Mas, respondendo sua pergunta, o pai terá direito as visitas em finais de semana e feriados prolongados, onde a criança pernoitará com ele.
Ou, em outros casos, poderá realizar a guarda alternada, por exemplo, a criança mora 6 meses na casa de um (e o outro visita) e vice versa.
O que não pode, sob hipótese alguma, é a criança ter a possibilidade do relacionamento com os genitores dificultada, pois tratando-se de guarda, não são os pais que possuem direitos à justiça, e sim A CRIANÇA.
Bom, no nosso caso procuramos resolver sem intermédio da justiça pois acreditamos que implicará em algo mais doloroso para ambas as partes. Quero muito que minha filha tenha essa convivência com o pai pois acredito e aceito que é de direito dela. E quanto à alienação parental, da minha parte não há, pelo contrário, procuro sempre lembra-lá que ela tem pai e que ele a ama. Apesar da distância ele não é um pai ausente, liga todos os dias pra saber dela. Fico preocupada com a questão da escola!! Ele é muito apegado a ela e não quer aceitar que ela estude onde moramos!!
Alienação não é apenas falar mal do outro genitor para a criança, aliás, uma das práticas de maior teor dentro da lei da alienação praental, é justamente a mudança de residência para um lugar mais distante, o que impossibilita o contato entre genitor(a) e filho(a).
Nada substitui um bom abraço apertado, o ver, o sentir, nenhuma ligação telefônica ou falar sobre o pai vai substituir todo este contato físico que é INDISPENSÁVEL para qualquer relação.

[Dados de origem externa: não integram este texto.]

-- ==== Sys2Proof/Machine/Ring.lean ====
section
/-!
DEFINITION. Machine/Ring.lean: the Camyan ring: frames received, forwarded, delivered and sent (R411 to R415), routes (R416 to R418), the ring mailbox (R420), joining
and leaving (R421 to R423), and the trigger pins (R425, R426).
-/
namespace Sys2Proof.Machine

/-! ### Frames -/

/-- Frame types (R413). -/
def frTIME : Nat := 0x81
def frSYNC : Nat := 0x82
def frSTART : Nat := 0x83
def frSTOP : Nat := 0x84
def frGFAIL : Nat := 0x85
def frDECIDE : Nat := 0x86
def frFSUM : Nat := 0x87
def frMBOX : Nat := 0x88
def frJOIN : Nat := 0x89
def frCLAIM : Nat := 0x8A
def frLEAVE : Nat := 0x8B
def frPROBE : Nat := 0x8C

/-- Change the ring node's state. -/
def State.onRing (s : State) (g : Ring → Ring) : State := { s with ring := g s.ring }

/-- The node's ID. -/
def State.nodeId (s : State) : Nat := s.f RING_CTL.ID

/-- Bits [65:2] of a frame's blocks 0 to 2: the header with its type, source, destination, `BC`, `HOP` and `SEQ`, the time stamp and the payload (R412). -/
def frameFront (ty : Nat) (f : RingFrame) : List Nat :=
  [ty + f.src.toNat * 2 ^ 8 + f.dst.toNat * 2 ^ 14 + b2n f.bc * 2 ^ 20 + f.hop.toNat * 2 ^ 21 + f.seq.toNat * 2 ^ 28, f.ts.toNat, f.pay.toNat]

/-- The CRC of a frame: that of R165 over bits [65:2] of its blocks 0 to 2, bit 2 of each first (R412). -/
def frameCrc (ty : Nat) (f : RingFrame) : BitVec 32 := BitVec.ofNat 32 (crc32 ((frameFront ty f).flatMap (bytesLE 8)))

/-- The four blocks of a frame as they leave, each with whether it is a control block: 64 bits from bit 2 on, of which block 3 holds `FCRC` and zeros (R412). -/
def frameBlocks (ty : Nat) (f : RingFrame) : List (Bool × Nat) :=
  [true, false, false, false].zip (frameFront ty f ++ [f.fcrc.toNat])

/-- Whether a frame's `FCRC` is right. -/
def frameOk (ty : Nat) (f : RingFrame) : Bool := f.fcrc == frameCrc ty f

/-- A frame with its `FCRC` computed. -/
def frameClosed (ty : Nat) (f : RingFrame) : RingFrame := { f with fcrc := frameCrc ty f }

/-- The receiver of a ring lane. -/
def Ring.line (x : Ring) (r : Nat) : RingLine := if r = 0 then x.line0 else x.line1

/-- Change the receiver of a ring lane. -/
def State.onLine (s : State) (r : Nat) (g : RingLine → RingLine) : State :=
  s.onRing (fun x => if r = 0 then { x with line0 := g x.line0 } else { x with line1 := g x.line1 })

/-- Blocks with valid headers pass, `n` of 1/256 block: 64 of them in a row gain block lock (R175). -/
def RingLine.pass (n : Nat) (x : RingLine) : RingLine :=
  let pos := x.pos + n
  if !x.lock && decide (x.since + 64 * 256 ≤ pos) then { x with pos := pos, lock := true, bad := [] } else { x with pos := pos }

/-- A block with an invalid header: the 16th within 64 blocks loses lock (R175). -/
def RingLine.fail (x : RingLine) : RingLine :=
  let bad := x.pos :: x.bad.filter (fun b => decide (x.pos < b + 64 * 256))
  let lost := x.lock && decide (16 ≤ bad.length)
  { x with pos := x.pos + 256, since := x.pos + 256, lock := x.lock && !lost, bad := if lost then [] else bad, silent := false }

/-- `n` blocks with valid headers arrive on a ring (R411, R422): a receiver with block lock takes them, and the ring is up; a node in reset receives nothing (R3). -/
def ringIn (r n : Nat) (g : State → State) (s : State) : State :=
  if s.trimmed = false then s
  else
    let locked := (s.ring.line r).lock
    let s := s.onLine r (fun x => { x.pass (256 * n) with silent := false })
    if locked then g (s.setF (if r = 0 then RING_STAT.R0UP else RING_STAT.R1UP) 1) else s

/-- Whether ring `r`'s bypass is open. -/
def Ring.isOpen (x : Ring) (r : Nat) : Bool := if r = 0 then x.open0 else x.open1

/-- A frame of this node, before its `SEQ` is known. -/
def State.ownFrame (s : State) (ts pay : Word) (dst : Nat) (bc : Bool) : RingFrame :=
  { src := BitVec.ofNat 6 s.nodeId, dst := BitVec.ofNat 6 dst, bc := bc, hop := 0, seq := 0, ts := ts, pay := pay, fcrc := 0 }

/-- Emit a frame, with its CRC, on those of the given rings whose bypass is open (R421). -/
def emitFrame (rings : List Nat) (ty : Nat) (f : RingFrame) (s : State) : State :=
  rings.foldl (fun s r => if s.ring.isOpen r then s.emit (.frame r ty (frameClosed ty f)) else s) s

/-- Priority of an own frame (R414). -/
def framePrio (ty : Nat) : Nat :=
  if ty = frTIME then 0 else if ty = frGFAIL then 1 else if ty = frFSUM then 3 else if ty = frMBOX then 4 else 2

/-- Put a frame into the queue behind those of its priority. -/
def txInsert (x : Nat × RingFrame) : List (Nat × RingFrame) → List (Nat × RingFrame)
  | [] => [x]
  | y :: ys => if framePrio x.1 < framePrio y.1 then x :: y :: ys else y :: txInsert x ys

/-- A frame is originated: it waits for its turn, or finds the queue of 32 full (R414). -/
def originate (ty : Nat) (f : RingFrame) (s : State) : State :=
  if 32 ≤ s.ring.txq.length then (if ty = frMBOX then s.setF RING_STAT.TXFULL 1 else s.bump RING_CNT.TXDROP)
  else s.onRing (fun x => { x with txq := txInsert (ty, f) x.txq })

Se você presa REALMENTE pelo melhor interesse de SUA FILHA, você deveria priorizar os interesses dela, o que inclui o CONVÍVIO com o pai. Ao mudar-se, você atropelou os direitos dela, pensou em SEUS PRÓPRIOS direitos prioritariamente, e isso, caso não haja um documento onde o pai autoriza a sua mudança com a filha, e, ele recorrendo à justiça, certamente conseguirá a reversão de guarda.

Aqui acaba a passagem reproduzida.